It seems you misunderstood point (2).  See what I said below:

	So if you do want to implement the DIRECT_KEY method, the natural thing
	to do would be to store a 16-byte nonce along with each extent, and use
	the DIRECT_KEY IV generation method as-is.  It seems that you've done it
	a bit differently; you store a 32-byte nonce and generate the IV as
	'nonce + lblk_num', instead of 'nonce || lblk_num'.  I think that's a
	mistake -- it should be exactly the same.
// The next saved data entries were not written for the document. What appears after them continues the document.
/-- Under NEG+ROT. -/
def negating (t : Thread) : Bool := shadowPass t && decide (fld t.sr 5 2 = 2)

/-- The canonical offset of an element (R168, R174). -/
def canonOff (e : Nat) (off : Int) : Int := off + (e : Int) * (7 - 2 * (off / (e : Int) % 8))

/-- An access: segment, form, where each element lies and its canonical offset, whether the SHADOW attribute transforms it (R168). -/
structure Access where
  sg : Nat
  form : MemForm
  locs : List Int
  canon : List Int
  mirrored : Bool
  /-- its halves: offset and length (R92, R113) -/
  halves : List (Int × Nat)
  deriving DecidableEq, Repr

/-- The halves of `n` bytes at `off`, split at a boundary of `unit` bytes (R92, R113). -/
def halvesOf (base : Nat) (off : Int) (n unit : Nat) : List (Int × Nat) :=
  let a : Int := (base : Int) + off
  let first : Nat := (unit : Nat) - (a % (unit : Int)).toNat
  if n ≤ first then [(off, n)] else [(off, first), (off + first, n - first)]

/-- The pieces of `n` bytes at `off`, split at every 8-byte word: those of a descriptor, two unless its segment's base is unaligned (R92,
R115, R334, log 13). -/
def wordRuns (base : Nat) : Nat → Int → Nat → List (Int × Nat)
  | 0, _, _ => []
  | k + 1, off, n =>
    let first : Nat := 8 - (((base : Int) + off) % 8).toNat
    if n ≤ first then [(off, n)] else (off, first) :: wordRuns base k (off + first) (n - first)

/-- An access's places (R165, R168). -/
def placeAccess (t : Thread) (sg : Nat) (m : MemForm) (off : Int) : Access :=
  let g := t.sReg sg
  let inShadow := shadowPass t && decide (m.ek ≠ ekPlain)
  let raw := (List.range m.cnt).map fun (i : Nat) => off + (m.e : Int) * (i : Int)
  let canon := if inShadow then raw.map (canonOff m.e) else raw
  let mirrored := inShadow && g.shadow
  let locs := if mirrored then canon else raw
  let lo := locs.foldl min (locs.headD 0)
  let unit := if m.vector then 32 else 8
  let runs : List (Int × Nat) :=
    if locs.all fun o => decide (o - lo < (m.size : Int)) then [(lo, m.size)] else locs.map fun o => (o, m.e)
  { sg := sg, form := m, locs := locs, canon := canon, mirrored := mirrored
    halves := if m.cnt = 2 then wordRuns g.base.toNat 3 off 16 else runs.flatMap fun r => halvesOf g.base.toNat r.1 r.2 unit }

/-- The physical address of an offset of a segment. -/
def segAddr (g : Seg) (off : Int) : Nat := (wrap 32 ((g.base.toNat : Int) + off)).toNat

/-- Checks 1 to 3 of R90 on one half; `window`: the form may reach the register window (R114). A plain store through a SHADOW segment
fails the rights check in a shadow pass (R168). -/
def halfCheck (t : Thread) (a : Access) (slot kc : Nat) (window : Bool) (h : Int × Nat) : Option Exc :=
  let g := t.sReg a.sg
  let mk (c : Nat) : Option Exc := some (segExc 8 slot c 0 kc a.sg g.base h.1)
  if h.1 < 0 ∨ (g.limit : Int) < h.1 + h.2 then mk 0x08
  else if (if kc = kStore then !g.writable || (g.shadow && shadowPass t && decide (a.form.ek = ekPlain)) else !g.readable) then mk 0x09
  else if inWindow (segAddr g h.1) && !(window && decide (a.form.size = 4) && decide (segAddr g h.1 % 4 = 0)) then mk 0x0A
  else none

/-- The checks of an access at AG, in order: the operation's own ALIGN, every half by R90, both halves in one bank (R92, R113, R115,
R137, R150, R169). -/
def accessCheck (t : Thread) (a : Access) (slot : Nat) (off : Int) (own window : Bool) : Option Exc :=
  let g := t.sReg a.sg
  let m := a.form
  let align (o : Int) : Option Exc := some (segExc 8 slot 0x0A 0 m.kc a.sg g.base o)
  let unaligned := shadowPass t && decide (m.ek ≠ ekPlain) && decide (a.sg ≠ 0)
    && decide (off % ((if m.vector then 8 * m.e else m.e : Nat) : Int) ≠ 0)
  if own || unaligned then align off
  else
    let kinds := if m.reads && m.writes then [kLoad, kStore] else [m.kc]
    match a.halves.findSome? (fun h => kinds.findSome? fun k => halfCheck t a slot k window h) with
    | some e => some e
    | none =>
      if m.writes && !m.reads && g.gated then none
      else match a.halves with
        | [] => none
        | h :: rest =>
          if rest.any fun r => decide (bankOf (segAddr g r.1) ≠ bankOf (segAddr g h.1)) then align h.1 else none

/-! ### Elements -/

/-- The bits of an element's value (R165). -/
def elemWidth (ek e : Nat) : Nat := if ek = ekSample ∨ ek = ekContainer then 24 else if ek = ekAccumulator then 56 else 8 * e

/-- The negation of R166, and the same after SCLAMP. -/
def negVal (w v : Nat) : Nat := (2 ^ w - v % 2 ^ w) % 2 ^ w
def clampVal (ek v : Nat) : Nat := if ek ≠ ekAccumulator ∧ v = 0x800000 then 0x800001 else v

/-- An element: its value and the poison flag of each byte. -/
structure Elem where
  val : Nat
  poison : List Bool
  deriving DecidableEq, Repr

/-- An element whose bytes carry one flag. -/
def elemOf (e v : Nat) (p : Bool) : Elem := ⟨v, List.replicate e p⟩

/-- An element's bytes in memory (R111, R113). -/
def elemBytes (ek e : Nat) (x : Elem) : Payload :=
  let v := if ek = ekContainer then x.val % 0x1000000 * 0x100
    else if ek = ekAccumulator then (wrap 64 (sgn 56 x.val)).toNat else x.val
  (bytesOf e v).zip x.poison

/-- The value that an element's bytes spell (R111, R113). -/
def elemValue (ek : Nat) (bs : Payload) : Nat :=
  let n := payloadNum bs
  if ek = ekContainer then n / 0x100 % 0x1000000 else if ek = ekAccumulator then n % 2 ^ 56 else n

/-- A byte by its offset among those of an access. -/
def byteAt (m : List (Int × Byte × Bool)) (o : Int) : Byte × Bool :=
  match m.find? (fun x => decide (x.1 = o)) with
  | some x => x.2
  | none => (0, false)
	If the issue is that the 'nonce || lblk_num' method doesn't allow for
	AES-XTS support, we could extend DIRECT_KEY to do 'nonce + lblk_num'
	*if* the algorithm has a 16-byte IV size and thus has to tolerate some
	chance of IV reuse.  Note that this change would be unrelated to
	extent-based encryption, and could be applied regardless of it.

So:

1.) Provided that you've decided against per-extent keys, and are not trying to
    support UFS and eMMC inline encryption hardware, then you should *only*
    support DIRECT_KEY -- not other settings that don't make sense.

2.) There should be a preparatory patch that makes DIRECT_KEY be allowed when
    the IV length is 16 bytes, using the method 'nonce + lblk_num' -- assuming
    that you need AES-XTS support and aren't planning on supporting Adiantum or
    AES-HCTR2 only.  (The small chance for IV reuse that it results in is not
    ideal, but it's probably tolerable.  Maybe the nonce should also be hashed
    with a secret key, like what IV_INO_LBLK_32 does with the inode number; I'll
    have to think about it.)  If you plan to just support AES-HCTR2 instead of
    AES-XTS, then you'd need a patch to allow AES-HCTR2 for contents encryption,
    as currently it is only allowed for filenames.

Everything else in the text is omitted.